Les alternatives sont coûteuses
D'autres molécules chimiques peuvent être utilisées, comme les spinosines ou le cyantraniliprole, mais "elles sont 8 à 10 fois plus chères que le diméthoate et peu efficaces étant donné la rapidité de reproduction du moucheron", explique Emmanuel Aze de la Confédération paysanne. Les filets anti-insectes qui pourraient servir de parade coûtent bien trop cher: 20 à 30.000 euros/hectare. "Je me pose la question de régler le problème à la tronçonneuse, comme beaucoup", et de se concentrer sur d'autres fruits moins problématiques, regrette M. Aze, pourtant très concerné par l'environnement, qui a renoncé à utiliser le diméthoate au vu de sa toxicité élevée.
"Le diméthoate reflète de manière très explicite que pour sortir des pesticides, il y a un problème de coût", regrette-t-il. "Si on ne fait rien, on aura plus de cerises en France dans trois ans", estime carrément Luc Barbier, président de la section fruits de la FNSEA, syndicat majoritaire. Non seulement parce que les arboriculteurs risquent d'abandonner les cerises. Mais aussi parce que les importations, qui représentent déjà la moitié de la consommation française de cerises, pourraient grimper en flèche depuis les pays où le diméthoate est encore autorisé, comme en Espagne ou en Turquie.

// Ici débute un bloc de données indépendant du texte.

-- ==== Sys2Proof/Machine/PortOps.lean ====
section
/-! DEFINITION. What a port macro's mode makes of its logical ports (R37, R38, R45), and the port's part of the state. -/

namespace Sys2Proof.Machine

/-- A logical port's part of the state. -/
def State.port (s : State) (p : Nat) : PortSt := Tbl.get PortSt.init s.ports p

def State.setPort (s : State) (p : Nat) (x : PortSt) : State :=
  { s with ports := Tbl.set PortSt.init s.ports p x }

/-- PRT.CTL.MODE of macro n (R37). -/
def State.mode (s : State) (n : Nat) : Nat := s.fld (Reg.PRT_CTL n) Fld.PRT_CTL_MODE

/-- The other macro of the pair P(2m), P(2m+1). -/
def pairOf (n : Nat) : Nat := if n % 2 = 0 then n + 1 else n - 1

/-- The mode of macro n works: not reserved, and both halves of an 800GbE pair are set together (R38). -/
def State.modeOk (s : State) (n : Nat) : Bool :=
  let e := s.mode (2 * (n / 2))
  let o := s.mode (2 * (n / 2) + 1)
  (e == 5 && o == 6) || (decide (e < 5) && decide (o < 5))

/-- The line rate in Gbit/s that a mode gives half h of a macro; 0 where the half is no logical port (R37). -/
def modeRate (m h : Nat) : Nat :=
  if m = 0 then (if h = 0 then 400 else 0)
  else if m = 1 then 200
  else if m = 2 then (if h = 0 then 200 else 0)
  else if m = 3 then 100
  else if m = 4 then 50
  else if m = 5 then (if h = 0 then 800 else 0)
  else 0

/-- The line rate of logical port p = 2n + h. -/
def State.rate (s : State) (p : Nat) : Nat := modeRate (s.mode (p / 2)) (p % 2)

/-- The ENABLE field of half h. -/
def fldEnable (h : Nat) : Fld := if h = 0 then Fld.PRT_CTL_ENABLE0 else Fld.PRT_CTL_ENABLE1

/-- The ENABLE bit of a logical port. -/
def State.enableBit (s : State) (p : Nat) : Bool := s.flag (Reg.PRT_CTL (p / 2)) (fldEnable (p % 2))

/-- The logical port exists in its macro's mode, its mode works, its ENABLE bit is 1, its macro is not fenced (R39, R393)
and the device has not stopped (R400, R437). -/
def State.portEnabled (s : State) (p : Nat) : Bool :=
  decide (0 < s.rate p) && s.modeOk (p / 2) && s.enableBit p && !s.down (unitPort (p / 2))
    && !s.fault.stopped && !s.power.shutdown

/-- The link of a logical port is up. -/
def State.linkUp (s : State) (p : Nat) : Bool :=
  s.flag (Reg.PRT_STATUS (p / 2)) (if p % 2 = 0 then Fld.PRT_STATUS_LINK0 else Fld.PRT_STATUS_LINK1)

/-- Ingress FIFO entries of a logical port (R45). -/
def State.ingCapacity (s : State) (p : Nat) : Nat :=
  let m := s.mode (p / 2)
  if s.rate p = 0 then 0 else if m = 5 then 8192 else if m = 1 ∨ m = 3 ∨ m = 4 then 2048 else 4096

/-- The slice of a logical port (R2). -/
def sliceOf (p : Nat) : Nat := p / 32

/-- The quadrant of a logical port. -/
def quadOf (p : Nat) : Nat := p / 128

/-- CLK_TICK ticks of a number of bit-times at a rate in Gbit/s, rounded up. -/
def bitTicks (bits rate : Nat) : Nat := (bits * 4 + 5 * rate - 1) / (5 * rate)

/-- The receive latency of R50 in nanoseconds, by the port's line rate. -/
def rxLatency (rate : Nat) : Nat :=
  if rate = 800 then 80 else if rate = 400 then 88 else if rate = 200 then 96 else if rate = 100 then 150 else 270

/-- The transmit latency of R50 in nanoseconds. -/
def txLatency (rate : Nat) : Nat :=
  if rate = 800 then 58 else if rate = 400 then 64 else if rate = 200 then 70 else if rate = 100 then 112 else 204

/-- TOD in units of 2^-32 ns. -/
def Clock.fine (c : Clock) : Nat := c.nanos * 2 ^ 32 + c.frac

/-- The stamp whose TOD is `x` units of 2^-32 ns; a time before 0 counts as 0. -/
def stampOf (x : Int) (mono delay : Nat) : Stamp :=
  let t := x.toNat
  { sec := (t / (2 ^ 32 * 1000000000)) % 2 ^ 48
    ns := (t / 2 ^ 32) % 1000000000
    frac := t % 2 ^ 32
    mono := mono
    delay := delay }

/-- Counter i of a logical port. -/
def cntPort (p i : Nat) : Nat := Reg.PRT_CNT (p / 2) (p % 2) i

end Sys2Proof.Machine
end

Le gouvernement demande à l'Union Européenne d'agir
La FNSEA, syndicat agricole majoritaire, a donc demandé au ministère de l'Agriculture une dérogation de 120 jours, le temps de pouvoir traiter les cerisiers au diméthoate fin avril-début mai, avant que les cerises ne commencent à rougir et à attirer les moucherons gourmands de sucre.
Stéphane Le Foll a choisi cette semaine une stratégie différente, assurant qu'il s'agit de préserver les intérêts économiques des producteurs tout en protégeant le consommateur. Le ministre a demandé à la Commission européenne d'interdire en urgence le diméthoate dans toute l'UE, ainsi que la mise sur le marché de cerises provenant de pays ou d'Etats membres dans lesquels l'insecticide est autorisé. Sans réponse de Bruxelles d'ici mardi prochain, la France déclenchera une clause de sauvegarde nationale pour interdire la commercialisation dans l'Hexagone de cerises traitées au diméthoate, une mesure très rarement déclenchée.
La Confédération paysanne demande une prise en charge partielle des pertes et un plan national d'aide pour financer l'installation des filets.